Professor Benjamin Besse, with the support of Professor Silvia Novello, secretary and Professor Thierry Berghmans, treasurer, is the chair of the EORTC Lung Cancer Group. Besse resides as the Head of the Thoracic Oncology Unit at Gustave Roussy Cancer Campus and he is Professor of Medical Oncology at Paris-Sud University, Orsay. As a leader in clinical research for lung cancer, Besse has seen the field evolve and change tremendously over the last 15 years.

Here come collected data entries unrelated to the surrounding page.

-- ==== Sys2Proof/Machine/Core.lean ====
section
/-! DEFINITION. The machine as the host takes it. -/

def Sys2Proof.core : Host.Core :=
  { State := Sys2Proof.Machine.State, Fault := Sys2Proof.Machine.Fault, Refusal := Sys2Proof.Machine.Refusal,
    step := Sys2Proof.Machine.step, reset := Sys2Proof.Machine.State.reset }
end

“Since the discovery of the EGFR activating mutations in 2004, there has not been one year without a major therapeutic evolution in lung cancer,” said Besse. “The discovery of more activating mutations in very tiny patients subgroup (<5%) such as BRAF and MET mutations, ALK, ROS1, NTRK, RET rearrangements have shown the emergence of promising molecular targeted therapies for non-small lung cancer (NSCLC). At present, up to 20% of non-small cell lung cancer patients, who are predominantly light or never smokers, are eligible for targeted therapies. It means that lung cancer is now a sum of rare diseases, each requesting a specific strategy!”

Besse emphasises that molecular profiles of EGFR, BRAF, ALK abnormalities should be mandatory in any advanced non-squamous lung cancer, and additional biomarkers such as ROS1, MET, RET must be considered for never/light smokers.

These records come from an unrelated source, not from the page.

/-! ### The Fumarole island -/

/-- A sample moves its channel by the median filter and counts its rules; a held rule fires; records wait until every destination has them. The model's own choices in it, which are no rule of the spec: log entry 70. -/
def Obligations.IslandSamplesFiresAndReports : Prop :=
  (∀ (s : State) (c raw : Nat), s.powerState ≠ 0 → c < chanCount → c ≠ 19 → raw < 2 ^ 16 →
      let x : Int := if isTemp c then toSigned 16 raw else (raw : Int)
      Runs (.sensorSample [(c, raw)]) s fun t => t.rd .FUM_VAL_RAW c = raw ∧ t.rd .FUM_VAL_FILT c = t.chanFilt c ∧
        ((s.chan c).samples = [] → t.chan c = ⟨List.replicate 5 x, toSigned 32 (ofSigned 32 (x * 65536))⟩) ∧
        ((s.chan c).samples ≠ [] → t.chan c = ⟨(x :: (s.chan c).samples).take 5,
          filterStep (s.rd .FUM_FILT_K c) (s.chan c).y (medianOf ((x :: (s.chan c).samples).take 5))⟩) ∧
        (∀ d, d ≠ c → t.chan d = s.chan d) ∧
        (∀ r ∈ ruleKeys, c ∈ s.ruleChans r → (t.ruleRun r).count =
          (if s.ruleOn r = true ∧ (∃ d ∈ s.ruleChans r, t.ruleMeets r d = true) then min 255 ((s.ruleRun r).count + 1) else 0)) ∧
        (∀ r ∈ ruleKeys, c ∉ s.ruleChans r → t.ruleRun r = s.ruleRun r) ∧ SameMem s t ∧ SameTiles [] s t) ∧
    (∀ (s : State) (r : Nat), r ∈ ruleKeys → s.powerState ≠ 0 → (s.ruleRun r).active = false → s.ruleOn r = true →
      s.ruleHold r ≤ (s.ruleRun r).count →
        (bitOf (s.ruleActions r) 4 = false → bitOf (s.ruleActions r) 5 = false → Runs (.fumaroleRuleFire r) s fun t =>
          (t.ruleRun r).active = true ∧ (∀ q, q ≠ r → t.ruleRun q = s.ruleRun q) ∧
          (r < 32 → t.rd .FUM_RULE_STAT_ACTIVE r = 1 ∧ Counts .FUM_RULE_STAT_HITS 1 r s t) ∧
          (bitOf (s.ruleActions r) 0 = true → RecordedOrFull t .ERR_RULE_HIT) ∧ t.powerState = s.powerState ∧
          SameMem s t ∧ SameTiles [] s t) ∧
        (bitOf (s.ruleActions r) 4 = true → Runs (.fumaroleRuleFire r) s fun t => t.powerState = 1 ∧
          t.rd .FUM_STATUS_DOWN_CAUSE = r ∧ t.seq = .empty ∧ t.prog = none ∧ t.allocs = [] ∧
          (bitOf (s.ruleActions r) 0 = true → RecordedOrFull t .ERR_RULE_HIT) ∧ (∀ a, memGet t.hostMem a = memGet s.hostMem a))) ∧
    (∀ s : State, s.powerState ≠ 0 → s.rd .FUM_REC_CTRL_SENSOR_PERIOD ≠ 0 → s.fum.recs.length + 3 ≤ recBufferSize →
      Runs .sensorSnapshot s fun t => (∃ l, t.fum.recs = s.fum.recs ++ l ∧ l.map (fun r => (r.typ, r.sub, r.stamp)) =
          [(2, 0, t.tb), (2, 1, t.tb), (2, 2, t.tb)]) ∧
        t.tb = max s.tb (s.fum.snapLast + s.rd .FUM_REC_CTRL_SENSOR_PERIOD * 10000000 * tbPerNs) ∧ t.fum.snapLast = t.tb ∧
        t.rd .FUM_REC_SEQ_SEQ = (s.rd .FUM_REC_SEQ_SEQ + 3) % 2 ^ 32 ∧ t.errq = s.errq ∧
        OnlyRegsInTime [(.FUM_REC_SEQ_SEQ, 0)] s t) ∧
    ∀ s : State, s.powerState = 3 → s.fum.rank = none →
      (s.fum.ring = none → exec .telemetryDeliver s = .next s) ∧
      ∀ base n, s.fum.ring = some (base, n) → (∀ r ∈ s.fum.recs, r.toRing = true ∧ s.ringRoom n r.seq = true) →
        Runs .telemetryDeliver s fun t => t.fum.recs = [] ∧
          StoredLast (s.fum.recs.flatMap fun r => bytesAt (base + r.seq % n * 64) r.bytes) s t ∧
          StoresOnly (fun a => ∃ r ∈ s.fum.recs, InRange (base + r.seq % n * 64) r.bytes.length a) s t ∧
          t.errq = s.errq ∧ SameTiles [] s t ∧ SameRegs [] s t

/-! ### The mailbox, the error log and the control processors -/

/-- The engine takes the entry at the head, checks it once, and posts the oldest finished response to the entry at the tail. The model's own choices in it, which are no rule of the spec: log entries 12, 32, 71. -/
def Obligations.MailboxRingsMoveInOrder : Prop :=
  (∀ (s : State) (b : Bool), Runs (.mbxEnableWrite b) s fun t => t.rd .MBX_CTRL_ENABLE = b2n b ∧ t.mbx = s.mbx ∧
      OnlyRegs [(.MBX_CTRL_ENABLE, 0)] s t) ∧
    (∀ (s : State) (n : Nat),
      let used := (2 ^ 32 + n - s.rd .MBX_CMD_HEAD_COUNT) % 2 ^ 32
      (used ≤ s.ringSize .MBX_CMD_SIZE_LOG2 → Runs (.mbxCmdTailWrite n) s fun t => t.rd .MBX_CMD_TAIL_COUNT = n % 2 ^ 32 ∧
        t.errq = s.errq ∧ OnlyRegs [(.MBX_CMD_TAIL_COUNT, 0)] s t) ∧
      (s.ringSize .MBX_CMD_SIZE_LOG2 < used → Runs (.mbxCmdTailWrite n) s fun t => Records s t .ERR_MBX_RING ∧
        OnlyRegs [(.ERRLOG_DROPPED_COUNT, 0)] s t)) ∧
    (∀ s : State, s.mayFetch = true →
      let h := s.rd .MBX_CMD_HEAD_COUNT
      let bs := hostRead s.hostMem (s.rd .MBX_CMD_BASE_ADDR + h % s.ringSize .MBX_CMD_SIZE_LOG2 * 256) 256
      let e := cmdEntryOf bs
      Runs .mbxFetch s fun t => t.rd .MBX_CMD_HEAD_COUNT = (h + 1) % 2 ^ 32 ∧
        (s.fetchError bs false = none → t.mbx = { s.mbx with
          cmds := s.mbx.cmds ++ [⟨e.tag, e.op, bitOf e.flags 0, false, false, false⟩] } ∧ t.errq = s.errq) ∧
        (∀ x, s.fetchError bs false = some x → Records s t x ∧ Counts .MBX_ERR_COUNT 1 0 s t ∧ t.mbx = { s.mbx with
          finished := s.mbx.finished ++ [⟨e.op, 1, e.tag, x.code, 0, s.tb, false⟩] }) ∧
        OnlyRegs [(.MBX_CMD_HEAD_COUNT, 0), (.MBX_ERR_COUNT, 0), (.ERRLOG_DROPPED_COUNT, 0)] s t) ∧
    (∀ (s : State) (bs : List Byte), s.powerState ≠ 0 →
      let e := cmdEntryOf bs
      Runs (.mctpMessage bs) s fun t =>
        (s.fetchError bs true = none → t.mbx = { s.mbx with
          cmds := s.mbx.cmds ++ [⟨e.tag, e.op, bitOf e.flags 0, false, true, false⟩] } ∧ t.errq = s.errq) ∧
        (∀ x, s.fetchError bs true = some x → Records s t x ∧ Counts .MBX_ERR_COUNT 1 0 s t ∧ t.mbx = { s.mbx with
          smbusOut := s.mbx.smbusOut ++ [⟨e.op, 1, e.tag, x.code, 0, s.tb, true⟩] } ∧ bitOf (t.rd .GLB_ALERT_PEND) 1 = true) ∧
        OnlyRegs [(.MBX_ERR_COUNT, 0), (.GLB_ALERT_PEND, 0), (.ERRLOG_DROPPED_COUNT, 0)] s t) ∧
    (∀ (s : State) (r : Response) (l : List Response), s.mbx.finished = r :: l → s.rd .MBX_CTRL_ENABLE = 1 →
      let a := s.rd .MBX_RSP_BASE_ADDR + s.rd .MBX_RSP_TAIL_COUNT % s.ringSize .MBX_RSP_SIZE_LOG2 * 64
      (s.rspRoom = true → Runs .mbxResponsePost s fun t => (∀ i < 64, memGet t.hostMem (a + i) = r.bytes.getD i 0) ∧
        (∀ x, (x < a ∨ a + 64 ≤ x) → memGet t.hostMem x = memGet s.hostMem x) ∧ (∀ x, memGet t.mem x = memGet s.mem x) ∧
        t.mbx.finished = l ∧ t.rd .MBX_RSP_TAIL_COUNT = (s.rd .MBX_RSP_TAIL_COUNT + 1) % 2 ^ 32 ∧ t.errq = s.errq ∧
        SameTiles [] s t ∧ SameRegs [(.MBX_RSP_TAIL_COUNT, 0)] s t) ∧
      (s.rspRoom = false → s.mbx.full = true → exec .mbxResponsePost s = .next s) ∧
      (s.rspRoom = false → s.mbx.full = false → Runs .mbxResponsePost s fun t => t.mbx = { s.mbx with full := true } ∧
        Records s t .ERR_MBX_RSP_FULL ∧ OnlyRegs [(.ERRLOG_DROPPED_COUNT, 0)] s t)) ∧
    (∀ (s : State) (v : Nat), tabGet false v s.mbx.irqHeld = true → s.rd .MBX_IRQ_EN v = 1 →
      Runs (.msixModerationEnd v) s fun t => tabGet 0 v t.mbx.raised = tabGet 0 v s.mbx.raised + 1 ∧
        tabGet false v t.mbx.irqHeld = false ∧ t.tb = max s.tb (tabGet 0 v s.mbx.irqUntil) ∧
        (∀ w, w ≠ v → tabGet 0 w t.mbx.raised = tabGet 0 w s.mbx.raised) ∧ OnlyRegsInTime [] s t) ∧
    ∀ s : State, (s.alertLow = true → Runs .smbusAlertResponse s fun t => t.alertLow = false ∧
        t.start = { s.start with alertQuiet := true } ∧ OnlyRegs [] s t) ∧
      ∀ a, s.powerState ≠ 0 → Runs (.smbusArp a) s fun t => t.start = { s.start with smbAddr := a } ∧ OnlyRegs [] s t

/-- The oldest record is written to the log's next place; a kicked island runs on, an expired one resets, and boot starts the islands. The model's own choices in it, which are no rule of the spec: log entries 52, 73, 75, 78, 94. -/
def Obligations.ErrorsReachTheLogAndIslandsBoot : Prop :=
  (∀ (s : State) (r : ErrRec), s.hbmReady = true → oldestErr s.errq = some r →
      s.rd .ERRLOG_PROD_COUNT < s.rd .ERRLOG_CONS_COUNT + logSize →
      let a := s.logNext
      let l := s.beatsOf 32 a 32
      (s.heldUp mailboxRank l = true → Runs .errlogWrite s fun t => t.errq = s.errq ∧
        t.tb = max s.tb (r.stamp + 2000 * tbPerNs) ∧ OnlyRegsInTime [] s t) ∧
      (s.heldUp mailboxRank l = false → Runs .errlogWrite s fun t => t.ldBytes a 32 = r.bytes ∧ StoresOnly (InRange a 32) s t ∧
        t.errq = dropFirst (fun x => decide (x = r)) s.errq ∧ t.rd .ERRLOG_PROD_COUNT = (s.rd .ERRLOG_PROD_COUNT + 1) % 2 ^ 64 ∧
        t.rd .ERRLOG_WORST_SEVERITY = max (s.rd .ERRLOG_WORST_SEVERITY) r.severity % 8 ∧
        t.tb = max s.tb (r.stamp + 2000 * tbPerNs) ∧ SameTiles [] s t ∧
        ∀ f i, (f, i) ∉ [(Fld.ERRLOG_PROD_COUNT, 0), (.ERRLOG_WORST_SEVERITY, 0), (.GLB_ALERT_PEND, 0),
          (.RES_STARVE_GRANTS_COUNT, 0)] → f ≠ .VE_STALL_CYC_COUNT → t.rd f i = s.rd f i)) ∧
    (∀ (s : State) (h : Nat), s.cpRuns h = true →
      Runs (.cpKickWrite h) s (fun t => tabGet 0 h t.cp.kicked = s.tb ∧ t.mbx = s.mbx ∧
        (let due := decide (s.cpPrimary = h ∧ s.mbxState = 1 ∧ s.rd .GLB_STARTUP_STEP = 7)
         let f := s.flashSlot (s.rd .CP_BOOT_SLOT)
         (due = false → OnlyRegs [] s t) ∧
         (due = true → t.mbxState = 2 ∧ t.rd .MBX_STATUS_MAJOR = f.field 4 1 ∧ t.rd .MBX_STATUS_MINOR = f.field 5 1 ∧
           OnlyRegs [(.MBX_STATUS_STATE, 0), (.MBX_STATUS_MAJOR, 0), (.MBX_STATUS_MINOR, 0)] s t))) ∧
      ((s.cp.expiries.filter fun e => e.1 == h) = [] → h < 2 → Runs (.watchdogExpire h) s fun t =>
        t.tb = max s.tb (tabGet 0 h s.cp.kicked + s.rd .CP_WDOG_MS_PERIOD * 1000000 * tbPerNs) ∧ t.rd (cpStateFld h) = 0 ∧
        t.cp.expiries = s.cp.expiries ++ [(h, t.tb)] ∧
        Counts (if h = 0 then .CP_WDOG_EXPIRED_DIE_A else .CP_WDOG_EXPIRED_DIE_B) 1 0 s t ∧
        RecordedOrFull t .ERR_CP_WDOG ∧
        (s.cpPrimary = h → t.cpPrimary = 1 - h ∧ Counts .CP_TAKEOVERS_COUNT 1 0 s t ∧
          (s.cpRuns (1 - h) = false → t.mbxState = 1)) ∧
        (s.cpPrimary ≠ h → t.cpPrimary = s.cpPrimary ∧ t.mbx = s.mbx) ∧ SameMem s t ∧ SameTiles [] s t)) ∧
    (∀ (s : State) (ok : Bool), s.start.coresUp = true → s.rd .CP_STATUS_STATE_A < 2 → s.rd .CP_STATUS_STATE_B < 2 →
      s.cp.directory < 2 →
      Runs (.controlIslandBoot ok) s fun t => SameMem s t ∧ SameTiles [] s t ∧
        ((s.flashSlot s.cp.directory).firstFail s.svn = none →
          t.rd .CP_STATUS_STATE_A = 2 ∧ t.rd .CP_STATUS_STATE_B = (if ok then 2 else 3) ∧ t.rd .CP_BOOT_SLOT = s.cp.directory ∧
          t.rd .CP_BOOT_FAILED = 0 ∧ tabGet 0 0 t.cp.kicked = s.tb ∧
          (let f := s.flashSlot s.cp.directory
           t.rd .MBX_STATUS_MAJOR = f.field 4 1 ∧ t.rd .MBX_STATUS_MINOR = f.field 5 1 ∧
            tabGet CpCore.reset 0 t.cp.cores = ⟨(f.body.take (f.field 0x10 4)).take cpSramBytes, f.field 0x14 4⟩) ∧
          (s.rd .GLB_STARTUP_STEP = 4 → t.rd .GLB_STARTUP_STEP = (if s.start.waking then 6 else 5))) ∧
        ((∀ k < 2, ((s.flashSlot k).firstFail s.svn).isSome = true) →
          t.rd .CP_BOOT_SLOT = 3 ∧ t.rd .CP_BOOT_FAILED = 3 ∧ RecordedOrFull t .ERR_BOOT_FAIL ∧
          (s.rd .GLB_STARTUP_STEP = 4 → t.mbxState = 3) ∧ t.rd .CP_STATUS_STATE_A = s.rd .CP_STATUS_STATE_A)) ∧
    (∀ (s : State) (n : Nat), s.powerState ≠ 0 → n ≠ s.start.slotPins → Runs (.slotIdChange n) s fun t =>
      t.start.slotPins = n ∧ t.rd .GLB_STRAPS_CHANGED = 1 ∧ Records s t .ERR_STRAP_CHANGE ∧
        bitOf (t.rd .GLB_ALERT_PEND) 3 = true ∧
        OnlyRegs [(.GLB_STRAPS_CHANGED, 0), (.GLB_ALERT_PEND, 0), (.ERRLOG_DROPPED_COUNT, 0)] s t) ∧
    ∀ (s : State) (h c : Nat), s.powerState = 3 → Runs (.jtagInstructionLoad h c) s fun t =>
      tabGet jtagIdcode h t.start.jtag =
        (if jtagAlways c = true ∨ jtagMaint c = true ∧ s.rd .STR_CTRL_MAINT = 1 then c else 0xFF) ∧
        (c = 0x10 → s.rd .STR_CTRL_MAINT = 1 → tabGet false h t.str.keysCleared = true) ∧
        (jtagMaint c = true → s.rd .STR_CTRL_MAINT ≠ 1 → Records s t .ERR_JTAG_STATE) ∧
        OnlyRegs [(.ERRLOG_DROPPED_COUNT, 0)] s t

/-! ### Power and start-up -/

/-- Removed power leaves reset values, applied power STANDBY; start-up settles stage after stage, trains memory, and becomes READY and ACTIVE. The model's own choices in it, which are no rule of the spec: log entry 74. -/
def Obligations.StartupRunsItsSteps : Prop :=
  (∀ s : State, Runs .powerRemoved s fun t => t.powerState = 0 ∧ t.mbxState = 0 ∧ t.seq = .empty ∧ t.prog = none ∧
      (∀ a, memGet t.mem a = memDefault ∧ memGet t.hostMem a = memGet s.hostMem a) ∧ t.pending = s.pending ∧
      t.str.fuses = s.str.fuses ∧ (∀ f i, (f, i) ∉ [(Fld.FUM_STATUS_STATE, 0), (.MBX_STATUS_STATE, 0)] → t.rd f i = fldReset f i)) ∧
    (∀ (s : State) (slot : Nat) (perst : Bool), s.powerState = 0 → slot < 64 → Runs (.powerApplied slot perst) s fun t =>
      t.powerState = 1 ∧ t.rd .GLB_STARTUP_STEP = 1 ∧ t.rd .GLB_STRAPS_SLOT_ID = slot ∧ t.rd .GLB_SIDEBAND_PERST_N = b2n perst ∧
        t.start.slotPins = slot ∧ t.start.fresh = true ∧ t.pending = s.pending ∧
        (∀ f i, (f, i) ∉ [(Fld.GLB_STRAPS_SLOT_ID, 0), (.GLB_SIDEBAND_PERST_N, 0), (.CP_BOOT_SVN_FUSED, 0)] →
          t.rd f i = fldReset f i)) ∧
    (∀ s : State, s.start.fresh = true → s.start.stage = none → (s.powerState = 1 ∧ s.anyActs 4 = false ∨ s.powerState = 4) →
      Runs .startupRails s fun t => t.powerState = 4 ∧ t.rd .GLB_STARTUP_STEP = 2 ∧ t.start.stage = some 0 ∧ t.start.fresh = false ∧
        t.rd .FUM_STATUS_WAKE_CAUSE = (if s.powerState = 1 then 8 else s.rd .FUM_STATUS_WAKE_CAUSE % 16) ∧ t.tb = s.tb ∧
        SameMem s t ∧ SameTiles [] s t) ∧
    (∀ (s : State) (k : Nat) (bad : List Nat), s.start.stage = some k →
      (k < 7 → Runs (.railStageSettled bad) s fun t => t.start = { s.start with stage := some (k + 1), stageSince := s.tb } ∧
        OnlyRegs [] s t) ∧
      (7 ≤ k → Runs (.railStageSettled bad) s fun t => t.start.stage = none ∧ t.start.coresUp = true ∧
        t.start.haUp = (s.rd .GLB_SIDEBAND_PERST_N == 1) ∧ t.rd .GLB_STARTUP_STEP = 4 ∧ t.opNow = 0 ∧
        t.rd .CP_STATUS_STATE_A = 1 ∧ t.rd .CP_STATUS_STATE_B = 1 ∧ t.mbxState = 1 ∧ SameMem s t) ∧
      ∀ second, k < 8 → s.powerState ≠ 0 → Runs (.railSettleTimeout second) s fun t => t.powerState = 1 ∧
        t.rd .FUM_STATUS_DOWN_CAUSE = 0xA0 + k ∧ RecordedOrFull t .ERR_RAIL_FAIL ∧ t.start.stage = none ∧
        t.tb = max s.tb (s.start.stageSince + 5000000 * tbPerNs) ∧ (∀ a, memGet t.hostMem a = memGet s.hostMem a)) ∧
    (∀ (s : State) (bad : List Nat) (fails : List (Nat × Nat × Nat)), s.rd .GLB_STARTUP_STEP = 5 →
      Runs (.startupMemoryDone bad fails) s fun t => t.rd .GLB_STARTUP_STEP = 6 ∧ t.hbmReady = true ∧ t.start.hbmBad = bad ∧
        t.poison = [] ∧ (∀ a, memGet t.mem a = memDefault ∧ memGet t.hostMem a = memGet s.hostMem a)) ∧
    (∀ s : State, s.rd .GLB_STARTUP_STEP = 6 → ∀ c, c = (if s.start.waking then Instr.wakeComplete else .startupReady) →
      Runs c s fun t => t.rd .GLB_STARTUP_STEP = 7 ∧ t.mbxState = 2 ∧ t.start.waking = false ∧
        t.powerState = (if s.powerState = 4 then 3 else s.powerState) ∧ SameMem s t ∧ SameTiles [] s t) ∧
    (∀ s : State, s.start.inputDown = true → s.powerState = 1 → s.anyActs 4 = false →
      let recent := s.start.restarts.filter fun t => decide (s.tb < 60 * tbPerSec + t)
      (recent.length < 3 → Runs .brownoutRestart s fun t => t.powerState = 4 ∧ t.rd .GLB_STARTUP_STEP = 2 ∧
        t.start.stage = some 0 ∧ t.start.restarts = recent ++ [s.tb] ∧ Counts .GLB_STARTUP_RESTARTS 1 0 s t ∧ SameMem s t ∧
        SameTiles [] s t) ∧
      (3 ≤ recent.length → Runs .brownoutRestart s fun t => t.powerState = 1 ∧ t.start = { s.start with inputDown := false } ∧
        Records s t .ERR_BROWNOUT_HOLD ∧ OnlyRegs [(.ERRLOG_DROPPED_COUNT, 0)] s t)) ∧
    ∀ (s : State) (due : Nat) (bad : List Nat), s.start.coreDue = some due → Runs (.moduleCoreResetEffect bad) s fun t =>
      t.tb = max s.tb due ∧ t.start.coreDue = none ∧ t.start.coresUp = true ∧ t.seq = .empty ∧ t.prog = none ∧ t.fab.job = none ∧
        t.rd .GLB_STARTUP_STEP = 4 ∧ t.mbxState = 1 ∧ t.powerState = s.powerState ∧ (∀ a, memGet t.mem a = memDefault)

“Immunotherapy is the new game changer. It has been driven predominately by results from clinical studies evaluating antagonist antibodies to programmed death receptor 1 (PD-1) and programmed death ligand 1 (PD-L1), which have demonstrated prolonged tumour responses in patients with advanced NSCLC. However, the optimal marker for patient selection is still a matter of passionate debate. PD-L1 immunohistochemistry is the standard, and should be the preferred testing in any new advanced NSCLC.”

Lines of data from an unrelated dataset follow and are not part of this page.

-- ==== Sys2Proof/Laws/State.lean ====
section
/-! SUPPORT. What each update of the state leaves alone, field by field and reading by reading, and what a register
field and a table entry read as after a write. -/

set_option autoImplicit false

namespace Sys2Proof.Machine

open Sys2Proof

/-! ### Readings after a write of the same thing -/

theorem State.rd_wr (s : State) (f g : Fld) (v i j : Nat) :
    (s.wr f v i).rd g j = if g = f ∧ j = i then v % 2 ^ fldWidth f else s.rd g j := by
  unfold State.rd State.wr
  dsimp only
  split
  · next h => obtain ⟨rfl, rfl⟩ := h; exact tabGet_tabSet_same _ _ _ _
  · next h => exact tabGet_tabSet_other _ _ (fun k => h (fldKey_inj.1 k)) _ _

/-- A register field reads as the value written, cut to its width. -/
@[simp] theorem State.rd_wr_same (s : State) (f : Fld) (v i : Nat) : (s.wr f v i).rd f i = v % 2 ^ fldWidth f := by
  rw [State.rd_wr, if_pos ⟨rfl, rfl⟩]

/-- Every other register field reads as before. -/
theorem State.rd_wr_other (s : State) {f g : Fld} {i j : Nat} (v : Nat) (h : ¬(g = f ∧ j = i)) :
    (s.wr f v i).rd g j = s.rd g j := by
  rw [State.rd_wr, if_neg h]

@[simp] theorem State.ptile_setPtile (s : State) (p : Nat) (v : Tile) : (s.setPtile p v).ptile p = v :=
  tabGet_tabSet_same _ _ _ _

theorem State.ptile_setPtile_other (s : State) {p r : Nat} (h : r ≠ p) (v : Tile) :
    (s.setPtile p v).ptile r = s.ptile r := tabGet_tabSet_other _ _ h _ _

@[simp] theorem State.tile_setTile (s : State) (t : Nat) (v : Tile) : (s.setTile t v).tile t = v :=
  tabGet_tabSet_same _ _ _ _

@[simp] theorem State.veOf_setVe (s : State) (t : Nat) (v : VeRun) : (s.setVe t v).veOf t = v :=
  tabGet_tabSet_same _ _ _ _

theorem State.veOf_setVe_other (s : State) {t u : Nat} (h : u ≠ t) (v : VeRun) : (s.setVe t v).veOf u = s.veOf u :=
  tabGet_tabSet_other _ _ h _ _

@[simp] theorem State.engine_setEngine (s : State) (e : Nat) (v : EngineRun) : (s.setEngine e v).engine e = v :=
  tabGet_tabSet_same _ _ _ _

theorem State.engine_setEngine_other (s : State) {e d : Nat} (h : d ≠ e) (v : EngineRun) :
    (s.setEngine e v).engine d = s.engine d := tabGet_tabSet_other _ _ h _ _

@[simp] theorem State.xeng_setXeng (s : State) (e : Nat) (v : XferEng) : (s.setXeng e v).xeng e = v :=
  tabGet_tabSet_same _ _ _ _

@[simp] theorem State.redHalf_setRed (s : State) (h : Nat) (v : RedHalf) : (s.setRed h v).redHalf h = v :=
  tabGet_tabSet_same _ _ _ _

@[simp] theorem State.pt_setPt (s : State) (p : Nat) (v : PTile) : (s.setPt p v).pt p = v :=
  tabGet_tabSet_same _ _ _ _

@[simp] theorem State.setMbx_mbx (s : State) (u : MbxUnit) : (s.setMbx u).mbx = u := rfl
@[simp] theorem State.setStep_step (s : State) (u : StepUnit) : (s.setStep u).step = u := rfl
@[simp] theorem State.setSin_sin (s : State) (u : SinUnit) : (s.setSin u).sin = u := rfl
@[simp] theorem State.setRes_res (s : State) (u : ResUnit) : (s.setRes u).res = u := rfl
@[simp] theorem State.setStart_start (s : State) (u : StartUnit) : (s.setStart u).start = u := rfl
@[simp] theorem State.setFum_fum (s : State) (u : FumUnit) : (s.setFum u).fum = u := rfl
@[simp] theorem State.setPwr_pwr (s : State) (u : PwrUnit) : (s.setPwr u).pwr = u := rfl
@[simp] theorem State.setTime_time (s : State) (u : TimeDisc) : (s.setTime u).time = u := rfl
@[simp] theorem State.setBus_bus (s : State) (u : BusUnit) : (s.setBus u).bus = u := rfl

“The field is now moving into investigating the combination of immunotherapies with standard chemotherapies or radiotherapy, in order to enhance the benefits to patients, but there are number of challenges such as adverse immune reactions and increased costs of combined treatments. Research is also focussing on optimal biomarkers, and defining the mechanisms of primary/secondary resistance.”

As the chair of the EORTC Lung Cancer group, Besse believes that it is important to be part of an independent, clinical research organisation such as EORTC because the field is becoming incredibly complex, with more stringent regulations and costs. EORTC provides infrastructures and knowledge to run clinical trials efficiently.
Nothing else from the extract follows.